- Flag of the Staff of a Generalkommando (1871–1918)
- Active: 1869–1919
- Country: Bavaria / German Empire
- Type: Corps
- Size: Approximately 44,000 (on mobilisation in 1914)
- Garrison/HQ: Würzburg/Ludwig-Straße 25
- Patron: King of Bavaria
- Engagements: Franco-Prussian War Battle of Wissembourg (1870) Battle of Wörth (1870) Battle of Sedan Siege of Paris World War I Battle of the Frontiers

Insignia
- Abbreviation: II Bavarian AK

= II Royal Bavarian Corps =

Military unit

The II Royal Bavarian Army Corps / II Bavarian AK (II. Königlich Bayerisches Armee-Korps) was a corps level command of the Royal Bavarian Army, part of the Imperial German Army, before and during World War I. (Note: From the late 1800s, the Prussian Army was effectively the German Army as, during the period of German unification (1866–1871), the states of the German Empire entered into conventions with Prussia regarding their armies. Only the Bavarian Army remained fully autonomous and came under Prussian control only during wartime.)
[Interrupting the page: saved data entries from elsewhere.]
theorem checked_eccWord (s : State) (a ctx : Nat) : Checked s (s.eccWord a ctx).2 := by
  have hslice : ∀ u : State, Checked u (u.eccSlice a ctx).2 := fun u => by
    unfold State.eccSlice
    split_ifs
    · exact checked_eccRead u _ _ _ _
    · exact .refl u
  have hstored : ∀ u : State, Checked u (u.eccStored a ctx).2 := fun u => by
    unfold State.eccStored
    split
    · exact .refl u
    · exact checked_eccRead u _ _ _ _
  exact (hslice s).trans (hstored _)

/-- One word of a read at its home slice. -/
def checkWord (a : Nat) (acc : Bool × State) (p : Nat × Nat) : Bool × State :=
  let e := acc.2.eccWord (a + p.1) 0
  (acc.1 || e.1, if e.1 then e.2.addPoison (a + p.1) 1 else e.2)

theorem checked_checkWord (a : Nat) (acc : Bool × State) (p : Nat × Nat) : Checked acc.2 (checkWord a acc p).2 :=
  .ite ((checked_eccWord acc.2 _ 0).trans (checked_addPoison _ _ _)) (checked_eccWord acc.2 _ 0)

theorem checked_checkWords (a : Nat) (ps : List (Nat × Nat)) (acc : Bool × State) : Checked acc.2 (ps.foldl (checkWord a) acc).2 := by
  induction ps generalizing acc with
  | nil => exact .refl acc.2
  | cons p ps ih => exact (checked_checkWord a acc p).trans (ih _)

theorem checked_readOutside (s : State) (a n : Nat) : Checked s (s.readOutside a n).2.2 := checked_checkWords a (pieces a n) (false, s)

theorem bytes_readOutside (s : State) (a n : Nat) : (s.readOutside a n).1 = s.bytesAt a n := rfl

/-- A read of poison tells it, whatever errors are to come. -/
theorem readOutside_told (s : State) (a n : Nat) (h : (s.firstPoison a n).isSome = true) : (s.readOutside a n).2.1 = true := by
  obtain ⟨i, hi, hp⟩ := (firstPoison_isSome_iff s a n).1 h
  refine Bool.or_eq_true_iff.2 (.inr ((firstPoison_isSome_iff _ a n).2 ⟨i, hi, ?_⟩))
  exact (checked_readOutside s a n).isPoisoned hp

/-! ## What a write changes (R176, R288) -/

/-- `t` differs from `s` in memory, its poison and its history alone. -/
def WritesOnly (s t : State) : Prop := t = { s with mem := t.mem, hist := t.hist, writeSeq := t.writeSeq, poison := t.poison }

theorem WritesOnly.refl (s : State) : WritesOnly s s := rfl

theorem WritesOnly.trans {s t u : State} (h : WritesOnly s t) (k : WritesOnly t u) : WritesOnly s u := by
  unfold WritesOnly at h k
  rw [h] at k
  exact k

theorem writesOnly_writeFuel (s : State) (who : Party) (a : Nat) (bs : List Byte) (n : Nat) : WritesOnly s (s.writeFuel who a bs n) := by
  induction n generalizing s a bs with
  | zero => exact .refl s
  | succ n ih =>
    cases bs with
    | nil => exact .refl s
    | cons b t => exact WritesOnly.trans (t := s.writeWhole who a _) rfl (ih _ _ _)

theorem writesOnly_write (s : State) (who : Party) (a : Nat) (bs : List Byte) : WritesOnly s (s.write who a bs) := writesOnly_writeFuel s who a bs _

theorem writesOnly_pub (s : State) (x : Scope) (p : Place) : WritesOnly s (s.pub x p) := rfl

theorem writesOnly_writePublished (s : State) (who : Party) (a : Nat) (bs : List Byte) : WritesOnly s (s.writePublished who a bs) :=
  (writesOnly_write s who a bs).trans (writesOnly_pub _ _ _)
As part of the 1868 army reform, the II Royal Bavarian Army Corps of the Bavarian Army was set up in 1869 in Würzburg as the Generalkommando (headquarters) for the northern part of the kingdom. With the formation of the III Royal Bavarian Corps in 1900 it was made responsible for Lower Franconia, parts of Upper Franconia and the Palatinate. Like all Bavarian formations, it was assigned to the IV Army Inspectorate which became the 6th Army at the start of the First World War. The Corps was disbanded at the end of the war.

== Franco-Prussian War ==
The II Royal Bavarian Corps (along with the I Royal Bavarian Corps) participated in the Franco-Prussian War as part of the 3rd Army. It saw action in the battles of Wissembourg, Wörth and Sedan, and in the Siege of Paris.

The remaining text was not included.